__What is required__
Only these lines of the data below are wanted: the one with "rule (R286). -/", the one with "fwChanges : Nat := 0", and any lines between them, each repeated exactly.

__Extracted records__
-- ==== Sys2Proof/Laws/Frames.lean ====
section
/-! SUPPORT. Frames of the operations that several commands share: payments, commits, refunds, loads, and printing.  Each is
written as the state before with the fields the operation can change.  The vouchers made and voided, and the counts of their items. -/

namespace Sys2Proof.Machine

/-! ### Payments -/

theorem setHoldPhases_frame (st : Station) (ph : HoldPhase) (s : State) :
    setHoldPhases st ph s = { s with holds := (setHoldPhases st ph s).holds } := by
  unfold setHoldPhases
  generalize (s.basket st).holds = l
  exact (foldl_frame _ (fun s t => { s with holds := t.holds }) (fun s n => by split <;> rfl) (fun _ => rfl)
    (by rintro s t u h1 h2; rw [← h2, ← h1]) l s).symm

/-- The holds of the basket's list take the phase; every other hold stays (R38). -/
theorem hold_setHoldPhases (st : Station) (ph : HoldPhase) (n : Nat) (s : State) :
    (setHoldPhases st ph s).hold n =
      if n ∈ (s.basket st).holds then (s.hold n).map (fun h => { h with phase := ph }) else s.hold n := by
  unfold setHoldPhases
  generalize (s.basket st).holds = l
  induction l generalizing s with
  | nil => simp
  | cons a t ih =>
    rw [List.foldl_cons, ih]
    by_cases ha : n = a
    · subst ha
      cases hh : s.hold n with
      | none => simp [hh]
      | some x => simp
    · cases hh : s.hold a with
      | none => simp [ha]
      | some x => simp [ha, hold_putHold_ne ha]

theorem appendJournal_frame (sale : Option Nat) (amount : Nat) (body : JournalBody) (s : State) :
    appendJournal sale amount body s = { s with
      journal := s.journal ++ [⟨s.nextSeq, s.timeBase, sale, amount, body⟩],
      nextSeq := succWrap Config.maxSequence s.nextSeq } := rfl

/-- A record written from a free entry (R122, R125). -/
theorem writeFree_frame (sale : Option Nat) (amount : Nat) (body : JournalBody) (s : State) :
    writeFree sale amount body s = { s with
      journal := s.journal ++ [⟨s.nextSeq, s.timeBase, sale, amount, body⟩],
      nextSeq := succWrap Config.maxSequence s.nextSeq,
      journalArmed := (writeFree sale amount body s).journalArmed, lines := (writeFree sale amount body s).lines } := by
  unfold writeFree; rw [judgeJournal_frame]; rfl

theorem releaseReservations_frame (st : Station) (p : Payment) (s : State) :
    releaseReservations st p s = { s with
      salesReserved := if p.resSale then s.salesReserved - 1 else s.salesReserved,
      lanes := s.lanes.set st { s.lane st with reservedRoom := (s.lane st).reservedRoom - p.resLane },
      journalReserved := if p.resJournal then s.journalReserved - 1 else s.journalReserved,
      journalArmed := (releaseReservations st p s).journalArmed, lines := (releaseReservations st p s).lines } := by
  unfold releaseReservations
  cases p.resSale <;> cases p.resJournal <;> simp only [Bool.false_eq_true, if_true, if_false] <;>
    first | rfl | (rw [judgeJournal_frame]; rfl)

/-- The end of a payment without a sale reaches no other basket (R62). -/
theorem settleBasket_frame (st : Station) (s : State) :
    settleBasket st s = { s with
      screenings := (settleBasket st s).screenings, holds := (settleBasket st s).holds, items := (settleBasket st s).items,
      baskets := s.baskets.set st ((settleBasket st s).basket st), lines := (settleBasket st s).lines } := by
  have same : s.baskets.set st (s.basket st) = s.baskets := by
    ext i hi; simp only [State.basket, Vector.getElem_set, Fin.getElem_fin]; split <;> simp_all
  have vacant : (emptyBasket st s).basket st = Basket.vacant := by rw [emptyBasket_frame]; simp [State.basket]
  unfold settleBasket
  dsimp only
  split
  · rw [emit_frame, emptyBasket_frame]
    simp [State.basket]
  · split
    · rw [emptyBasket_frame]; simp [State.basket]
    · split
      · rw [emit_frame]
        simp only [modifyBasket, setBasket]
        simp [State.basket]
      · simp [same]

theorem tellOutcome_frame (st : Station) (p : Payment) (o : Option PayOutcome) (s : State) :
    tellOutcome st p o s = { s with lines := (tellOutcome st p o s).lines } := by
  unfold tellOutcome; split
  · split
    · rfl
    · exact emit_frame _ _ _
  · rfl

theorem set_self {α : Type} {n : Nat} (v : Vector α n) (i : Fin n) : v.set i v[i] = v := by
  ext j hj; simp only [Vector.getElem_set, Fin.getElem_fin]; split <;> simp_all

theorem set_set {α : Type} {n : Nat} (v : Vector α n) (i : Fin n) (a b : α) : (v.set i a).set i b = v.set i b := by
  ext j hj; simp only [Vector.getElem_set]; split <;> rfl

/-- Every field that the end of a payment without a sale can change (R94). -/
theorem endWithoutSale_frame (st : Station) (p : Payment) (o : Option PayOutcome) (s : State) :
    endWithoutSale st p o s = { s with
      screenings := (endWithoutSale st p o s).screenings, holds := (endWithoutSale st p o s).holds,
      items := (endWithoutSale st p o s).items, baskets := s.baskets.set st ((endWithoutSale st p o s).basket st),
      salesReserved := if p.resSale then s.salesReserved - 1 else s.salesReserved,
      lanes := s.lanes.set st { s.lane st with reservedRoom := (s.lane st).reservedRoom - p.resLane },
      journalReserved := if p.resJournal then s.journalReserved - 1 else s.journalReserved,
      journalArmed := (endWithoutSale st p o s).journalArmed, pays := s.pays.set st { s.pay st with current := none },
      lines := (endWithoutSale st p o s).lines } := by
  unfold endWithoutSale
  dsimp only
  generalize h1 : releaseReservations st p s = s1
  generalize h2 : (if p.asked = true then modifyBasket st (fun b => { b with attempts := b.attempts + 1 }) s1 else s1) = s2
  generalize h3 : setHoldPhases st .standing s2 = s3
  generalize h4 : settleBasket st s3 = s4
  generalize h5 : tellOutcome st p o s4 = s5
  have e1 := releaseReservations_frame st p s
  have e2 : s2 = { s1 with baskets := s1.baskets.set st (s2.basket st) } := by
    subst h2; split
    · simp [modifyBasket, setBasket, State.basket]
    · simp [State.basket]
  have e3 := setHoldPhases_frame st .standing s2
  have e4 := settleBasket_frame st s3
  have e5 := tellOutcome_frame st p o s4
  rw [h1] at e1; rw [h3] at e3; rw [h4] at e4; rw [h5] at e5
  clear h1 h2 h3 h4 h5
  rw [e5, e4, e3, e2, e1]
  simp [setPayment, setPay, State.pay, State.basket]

==

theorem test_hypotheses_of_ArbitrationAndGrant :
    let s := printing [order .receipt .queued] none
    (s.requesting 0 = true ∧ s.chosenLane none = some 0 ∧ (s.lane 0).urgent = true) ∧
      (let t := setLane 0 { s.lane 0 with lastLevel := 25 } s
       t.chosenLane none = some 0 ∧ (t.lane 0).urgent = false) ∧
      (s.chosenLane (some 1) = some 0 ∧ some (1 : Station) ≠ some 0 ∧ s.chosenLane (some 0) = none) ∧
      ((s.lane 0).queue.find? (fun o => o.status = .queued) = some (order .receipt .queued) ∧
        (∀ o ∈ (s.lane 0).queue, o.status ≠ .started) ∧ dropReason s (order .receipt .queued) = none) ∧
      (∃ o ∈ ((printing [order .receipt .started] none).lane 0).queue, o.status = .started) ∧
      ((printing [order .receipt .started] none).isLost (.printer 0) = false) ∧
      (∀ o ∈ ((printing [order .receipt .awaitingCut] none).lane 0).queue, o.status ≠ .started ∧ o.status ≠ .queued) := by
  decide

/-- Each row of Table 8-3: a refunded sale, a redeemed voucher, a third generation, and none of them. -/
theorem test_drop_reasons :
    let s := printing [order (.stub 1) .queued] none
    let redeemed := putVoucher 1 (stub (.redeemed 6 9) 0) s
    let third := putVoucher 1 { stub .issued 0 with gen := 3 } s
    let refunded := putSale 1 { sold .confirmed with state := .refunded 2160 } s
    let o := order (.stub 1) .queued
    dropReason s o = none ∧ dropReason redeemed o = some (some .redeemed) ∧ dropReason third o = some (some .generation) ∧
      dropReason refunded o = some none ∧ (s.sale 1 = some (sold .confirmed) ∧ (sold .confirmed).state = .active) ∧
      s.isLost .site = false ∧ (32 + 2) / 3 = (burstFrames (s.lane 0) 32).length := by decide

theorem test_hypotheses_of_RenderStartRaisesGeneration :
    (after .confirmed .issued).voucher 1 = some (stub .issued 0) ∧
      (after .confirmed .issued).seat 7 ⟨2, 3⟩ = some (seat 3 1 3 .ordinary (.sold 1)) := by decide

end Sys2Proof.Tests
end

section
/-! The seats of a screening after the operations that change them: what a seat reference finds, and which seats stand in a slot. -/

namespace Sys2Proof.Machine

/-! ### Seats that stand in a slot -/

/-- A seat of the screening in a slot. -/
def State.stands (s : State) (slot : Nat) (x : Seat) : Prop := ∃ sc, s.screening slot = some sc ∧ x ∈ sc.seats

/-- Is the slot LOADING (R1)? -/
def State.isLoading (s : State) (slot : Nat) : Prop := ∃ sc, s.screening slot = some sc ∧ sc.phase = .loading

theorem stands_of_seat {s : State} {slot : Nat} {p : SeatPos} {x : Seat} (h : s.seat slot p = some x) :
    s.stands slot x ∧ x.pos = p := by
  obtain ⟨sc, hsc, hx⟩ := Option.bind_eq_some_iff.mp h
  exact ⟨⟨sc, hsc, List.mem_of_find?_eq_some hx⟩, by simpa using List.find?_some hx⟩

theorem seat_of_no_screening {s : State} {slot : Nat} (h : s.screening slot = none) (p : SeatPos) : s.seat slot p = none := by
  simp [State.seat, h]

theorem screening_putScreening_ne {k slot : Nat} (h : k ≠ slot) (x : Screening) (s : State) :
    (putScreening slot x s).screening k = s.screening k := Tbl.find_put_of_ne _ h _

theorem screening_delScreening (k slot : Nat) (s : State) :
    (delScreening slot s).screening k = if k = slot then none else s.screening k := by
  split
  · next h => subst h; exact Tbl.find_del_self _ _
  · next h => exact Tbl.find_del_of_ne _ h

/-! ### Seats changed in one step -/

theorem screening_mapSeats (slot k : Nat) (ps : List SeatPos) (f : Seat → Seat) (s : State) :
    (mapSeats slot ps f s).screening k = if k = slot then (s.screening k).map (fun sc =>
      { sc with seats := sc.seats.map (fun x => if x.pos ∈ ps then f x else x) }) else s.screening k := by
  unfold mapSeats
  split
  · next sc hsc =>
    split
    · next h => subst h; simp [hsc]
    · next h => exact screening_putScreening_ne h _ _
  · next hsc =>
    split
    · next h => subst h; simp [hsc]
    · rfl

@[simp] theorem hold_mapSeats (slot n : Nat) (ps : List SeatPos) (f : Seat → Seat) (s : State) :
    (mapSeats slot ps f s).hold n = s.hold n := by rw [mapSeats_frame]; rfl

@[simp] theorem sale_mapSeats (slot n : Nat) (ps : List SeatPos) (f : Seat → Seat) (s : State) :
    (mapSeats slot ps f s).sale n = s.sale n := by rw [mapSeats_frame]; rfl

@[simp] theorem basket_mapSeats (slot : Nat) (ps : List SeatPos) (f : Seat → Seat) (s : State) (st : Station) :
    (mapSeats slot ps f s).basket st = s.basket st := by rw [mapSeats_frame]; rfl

==

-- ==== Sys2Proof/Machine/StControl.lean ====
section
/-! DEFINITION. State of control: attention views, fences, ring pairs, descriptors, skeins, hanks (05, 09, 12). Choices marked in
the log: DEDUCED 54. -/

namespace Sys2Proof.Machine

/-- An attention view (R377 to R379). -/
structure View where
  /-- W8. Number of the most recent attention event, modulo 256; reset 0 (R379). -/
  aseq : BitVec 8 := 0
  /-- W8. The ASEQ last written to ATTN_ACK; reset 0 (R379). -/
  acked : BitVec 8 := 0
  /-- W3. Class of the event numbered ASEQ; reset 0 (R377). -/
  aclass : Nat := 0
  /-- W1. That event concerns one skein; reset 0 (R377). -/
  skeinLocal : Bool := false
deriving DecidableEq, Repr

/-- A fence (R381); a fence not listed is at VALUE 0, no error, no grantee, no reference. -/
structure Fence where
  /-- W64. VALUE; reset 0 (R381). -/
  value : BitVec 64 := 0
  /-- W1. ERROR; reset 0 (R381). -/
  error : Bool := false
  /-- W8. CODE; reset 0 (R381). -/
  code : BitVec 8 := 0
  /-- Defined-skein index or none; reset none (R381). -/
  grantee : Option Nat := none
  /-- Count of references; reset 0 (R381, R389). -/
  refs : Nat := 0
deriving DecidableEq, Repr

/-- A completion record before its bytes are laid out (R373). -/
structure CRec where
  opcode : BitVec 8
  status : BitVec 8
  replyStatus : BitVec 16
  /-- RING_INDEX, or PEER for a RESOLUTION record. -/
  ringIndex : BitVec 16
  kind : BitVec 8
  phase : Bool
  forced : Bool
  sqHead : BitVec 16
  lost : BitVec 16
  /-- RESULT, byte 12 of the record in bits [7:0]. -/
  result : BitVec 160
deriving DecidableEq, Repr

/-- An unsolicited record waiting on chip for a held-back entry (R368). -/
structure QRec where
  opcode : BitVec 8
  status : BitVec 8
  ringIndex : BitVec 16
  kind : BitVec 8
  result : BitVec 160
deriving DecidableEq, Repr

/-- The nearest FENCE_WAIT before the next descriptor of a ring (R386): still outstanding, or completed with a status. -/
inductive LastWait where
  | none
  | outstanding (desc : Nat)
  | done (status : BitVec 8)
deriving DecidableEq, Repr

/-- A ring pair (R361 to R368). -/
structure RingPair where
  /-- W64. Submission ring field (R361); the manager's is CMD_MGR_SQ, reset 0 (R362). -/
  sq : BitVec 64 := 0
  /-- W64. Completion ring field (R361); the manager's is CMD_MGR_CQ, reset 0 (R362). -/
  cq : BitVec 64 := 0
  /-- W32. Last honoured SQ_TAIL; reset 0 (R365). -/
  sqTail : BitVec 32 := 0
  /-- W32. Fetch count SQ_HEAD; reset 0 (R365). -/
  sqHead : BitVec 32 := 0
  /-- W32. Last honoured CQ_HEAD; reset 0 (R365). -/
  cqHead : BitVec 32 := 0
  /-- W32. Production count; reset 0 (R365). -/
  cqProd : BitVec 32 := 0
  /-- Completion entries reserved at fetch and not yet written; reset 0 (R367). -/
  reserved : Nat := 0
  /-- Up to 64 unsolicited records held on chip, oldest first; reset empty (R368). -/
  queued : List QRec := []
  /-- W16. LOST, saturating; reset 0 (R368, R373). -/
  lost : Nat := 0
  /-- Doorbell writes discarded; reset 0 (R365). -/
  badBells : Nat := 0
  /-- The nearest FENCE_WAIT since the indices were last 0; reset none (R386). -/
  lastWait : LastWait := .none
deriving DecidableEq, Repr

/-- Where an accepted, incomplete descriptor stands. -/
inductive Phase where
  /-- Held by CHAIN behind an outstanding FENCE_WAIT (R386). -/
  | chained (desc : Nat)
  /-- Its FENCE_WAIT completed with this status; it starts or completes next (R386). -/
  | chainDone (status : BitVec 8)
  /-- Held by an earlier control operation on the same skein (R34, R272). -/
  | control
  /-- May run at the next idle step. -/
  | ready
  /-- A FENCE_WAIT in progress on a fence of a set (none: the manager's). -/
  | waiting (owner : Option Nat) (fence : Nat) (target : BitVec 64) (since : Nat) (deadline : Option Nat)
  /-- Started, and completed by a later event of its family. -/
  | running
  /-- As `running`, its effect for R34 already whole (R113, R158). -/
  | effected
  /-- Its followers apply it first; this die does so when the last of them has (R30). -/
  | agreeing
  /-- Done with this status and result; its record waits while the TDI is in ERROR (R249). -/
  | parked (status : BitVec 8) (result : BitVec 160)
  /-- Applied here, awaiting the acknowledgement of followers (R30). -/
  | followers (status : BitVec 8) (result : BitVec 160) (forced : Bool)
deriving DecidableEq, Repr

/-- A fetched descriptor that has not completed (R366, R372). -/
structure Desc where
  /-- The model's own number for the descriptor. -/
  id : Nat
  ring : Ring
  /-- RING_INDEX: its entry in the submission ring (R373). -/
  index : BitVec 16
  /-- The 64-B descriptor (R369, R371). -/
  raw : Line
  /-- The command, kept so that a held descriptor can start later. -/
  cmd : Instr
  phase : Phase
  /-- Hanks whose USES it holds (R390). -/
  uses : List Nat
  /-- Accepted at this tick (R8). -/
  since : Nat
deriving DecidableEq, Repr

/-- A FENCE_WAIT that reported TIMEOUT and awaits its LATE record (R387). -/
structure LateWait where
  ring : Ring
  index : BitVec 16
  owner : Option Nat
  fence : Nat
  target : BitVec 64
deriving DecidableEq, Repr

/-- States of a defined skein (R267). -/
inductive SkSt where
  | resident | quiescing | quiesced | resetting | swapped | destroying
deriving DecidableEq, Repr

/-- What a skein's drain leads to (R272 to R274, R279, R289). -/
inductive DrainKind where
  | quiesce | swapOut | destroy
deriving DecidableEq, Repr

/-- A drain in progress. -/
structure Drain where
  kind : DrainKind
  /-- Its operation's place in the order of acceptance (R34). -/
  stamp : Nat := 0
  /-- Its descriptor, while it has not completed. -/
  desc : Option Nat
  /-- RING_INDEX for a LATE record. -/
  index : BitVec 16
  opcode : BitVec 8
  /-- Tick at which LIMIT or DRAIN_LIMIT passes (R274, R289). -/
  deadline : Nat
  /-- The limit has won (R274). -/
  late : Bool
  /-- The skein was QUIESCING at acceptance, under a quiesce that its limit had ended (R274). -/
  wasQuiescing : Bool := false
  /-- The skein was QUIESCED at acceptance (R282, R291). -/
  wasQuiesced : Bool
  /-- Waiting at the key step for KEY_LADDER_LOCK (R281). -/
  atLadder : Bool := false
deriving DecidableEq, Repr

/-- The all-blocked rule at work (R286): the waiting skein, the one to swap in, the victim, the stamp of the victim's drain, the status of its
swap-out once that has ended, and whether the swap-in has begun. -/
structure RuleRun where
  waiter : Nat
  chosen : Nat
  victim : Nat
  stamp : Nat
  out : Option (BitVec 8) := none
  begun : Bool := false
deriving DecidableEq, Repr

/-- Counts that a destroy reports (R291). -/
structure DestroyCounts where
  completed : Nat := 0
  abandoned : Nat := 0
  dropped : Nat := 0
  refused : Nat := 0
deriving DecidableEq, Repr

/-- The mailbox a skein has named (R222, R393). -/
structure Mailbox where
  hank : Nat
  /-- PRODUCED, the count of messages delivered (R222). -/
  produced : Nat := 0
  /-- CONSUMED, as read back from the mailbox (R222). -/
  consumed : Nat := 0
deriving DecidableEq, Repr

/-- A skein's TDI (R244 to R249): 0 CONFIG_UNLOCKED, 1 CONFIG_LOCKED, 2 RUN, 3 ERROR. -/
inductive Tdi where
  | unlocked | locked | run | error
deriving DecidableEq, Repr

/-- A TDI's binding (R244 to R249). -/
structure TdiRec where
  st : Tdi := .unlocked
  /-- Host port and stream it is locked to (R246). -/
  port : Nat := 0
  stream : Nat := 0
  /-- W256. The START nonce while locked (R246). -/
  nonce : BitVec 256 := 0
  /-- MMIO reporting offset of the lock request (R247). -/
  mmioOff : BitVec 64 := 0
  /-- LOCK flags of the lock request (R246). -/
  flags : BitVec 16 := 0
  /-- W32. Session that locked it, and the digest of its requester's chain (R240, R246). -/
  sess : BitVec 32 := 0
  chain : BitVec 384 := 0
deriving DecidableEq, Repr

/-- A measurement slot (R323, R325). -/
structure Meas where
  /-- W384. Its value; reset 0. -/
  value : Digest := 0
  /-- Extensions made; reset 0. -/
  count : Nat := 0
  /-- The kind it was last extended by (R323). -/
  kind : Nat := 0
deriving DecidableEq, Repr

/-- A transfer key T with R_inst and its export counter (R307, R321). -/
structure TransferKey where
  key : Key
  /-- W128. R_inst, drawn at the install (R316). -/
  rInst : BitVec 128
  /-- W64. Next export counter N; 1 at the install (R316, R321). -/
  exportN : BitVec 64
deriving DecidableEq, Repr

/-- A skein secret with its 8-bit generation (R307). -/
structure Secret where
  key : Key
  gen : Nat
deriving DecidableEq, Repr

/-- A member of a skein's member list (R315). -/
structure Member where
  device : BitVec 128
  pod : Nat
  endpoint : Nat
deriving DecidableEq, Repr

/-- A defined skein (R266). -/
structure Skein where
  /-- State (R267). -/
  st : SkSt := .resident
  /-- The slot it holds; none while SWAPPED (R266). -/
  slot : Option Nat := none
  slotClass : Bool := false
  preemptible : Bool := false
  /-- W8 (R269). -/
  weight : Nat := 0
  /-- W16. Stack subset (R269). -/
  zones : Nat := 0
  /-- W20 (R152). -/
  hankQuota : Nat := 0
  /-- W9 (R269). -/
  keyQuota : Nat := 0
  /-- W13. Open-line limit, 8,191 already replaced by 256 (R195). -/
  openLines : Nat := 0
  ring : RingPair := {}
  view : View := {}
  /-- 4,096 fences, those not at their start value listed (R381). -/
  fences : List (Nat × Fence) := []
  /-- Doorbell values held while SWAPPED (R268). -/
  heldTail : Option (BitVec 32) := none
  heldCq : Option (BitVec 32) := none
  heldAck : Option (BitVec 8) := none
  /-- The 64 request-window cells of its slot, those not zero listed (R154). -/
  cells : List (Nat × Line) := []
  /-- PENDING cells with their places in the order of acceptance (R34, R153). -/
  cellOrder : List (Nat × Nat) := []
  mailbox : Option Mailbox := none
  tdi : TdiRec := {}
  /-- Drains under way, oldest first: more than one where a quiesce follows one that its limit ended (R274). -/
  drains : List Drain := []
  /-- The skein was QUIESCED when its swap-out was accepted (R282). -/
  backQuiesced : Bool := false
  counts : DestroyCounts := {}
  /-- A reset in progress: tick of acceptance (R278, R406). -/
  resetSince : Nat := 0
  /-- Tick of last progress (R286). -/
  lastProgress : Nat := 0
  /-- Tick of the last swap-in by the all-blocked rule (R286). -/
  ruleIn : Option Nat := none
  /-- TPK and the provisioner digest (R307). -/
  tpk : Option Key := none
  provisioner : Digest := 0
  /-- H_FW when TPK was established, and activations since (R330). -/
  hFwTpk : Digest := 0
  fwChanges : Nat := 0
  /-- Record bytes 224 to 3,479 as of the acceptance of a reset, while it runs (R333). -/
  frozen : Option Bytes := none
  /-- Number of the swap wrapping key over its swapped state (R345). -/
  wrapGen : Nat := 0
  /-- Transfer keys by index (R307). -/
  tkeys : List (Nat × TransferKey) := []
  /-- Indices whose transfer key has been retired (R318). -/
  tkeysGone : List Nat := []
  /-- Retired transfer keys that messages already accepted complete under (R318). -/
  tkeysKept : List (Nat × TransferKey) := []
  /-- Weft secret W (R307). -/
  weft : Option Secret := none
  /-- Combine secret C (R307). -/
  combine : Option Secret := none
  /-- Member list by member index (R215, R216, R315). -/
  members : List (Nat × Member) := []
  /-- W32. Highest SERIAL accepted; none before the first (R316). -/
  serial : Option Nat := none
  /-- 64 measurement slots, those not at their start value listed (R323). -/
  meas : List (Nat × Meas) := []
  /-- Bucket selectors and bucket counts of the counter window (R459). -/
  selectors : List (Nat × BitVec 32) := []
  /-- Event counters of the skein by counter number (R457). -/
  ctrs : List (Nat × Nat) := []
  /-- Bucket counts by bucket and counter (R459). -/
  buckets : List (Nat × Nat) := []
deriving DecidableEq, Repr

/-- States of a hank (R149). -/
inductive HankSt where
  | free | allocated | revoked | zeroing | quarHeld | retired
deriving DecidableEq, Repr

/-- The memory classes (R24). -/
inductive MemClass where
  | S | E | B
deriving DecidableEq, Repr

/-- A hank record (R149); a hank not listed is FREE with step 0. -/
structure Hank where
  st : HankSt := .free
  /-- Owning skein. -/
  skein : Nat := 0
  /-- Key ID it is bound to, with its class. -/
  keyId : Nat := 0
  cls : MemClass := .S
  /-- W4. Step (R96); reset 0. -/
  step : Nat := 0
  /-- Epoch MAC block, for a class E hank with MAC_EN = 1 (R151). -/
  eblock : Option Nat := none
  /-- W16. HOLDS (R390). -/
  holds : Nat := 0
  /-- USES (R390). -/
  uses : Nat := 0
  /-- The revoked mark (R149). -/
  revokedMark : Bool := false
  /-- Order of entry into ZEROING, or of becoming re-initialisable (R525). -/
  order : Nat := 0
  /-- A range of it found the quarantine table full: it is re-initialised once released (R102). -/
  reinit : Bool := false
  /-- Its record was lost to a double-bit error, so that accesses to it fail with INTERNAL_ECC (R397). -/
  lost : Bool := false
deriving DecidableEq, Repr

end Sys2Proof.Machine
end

__Final answer__
  /-- Tick of the last swap-in by the all-blocked rule (R286). -/
  ruleIn : Option Nat := none
  /-- TPK and the provisioner digest (R307). -/
  tpk : Option Key := none
  provisioner : Digest := 0
  /-- H_FW when TPK was established, and activations since (R330). -/
  hFwTpk : Digest := 0
  fwChanges : Nat := 0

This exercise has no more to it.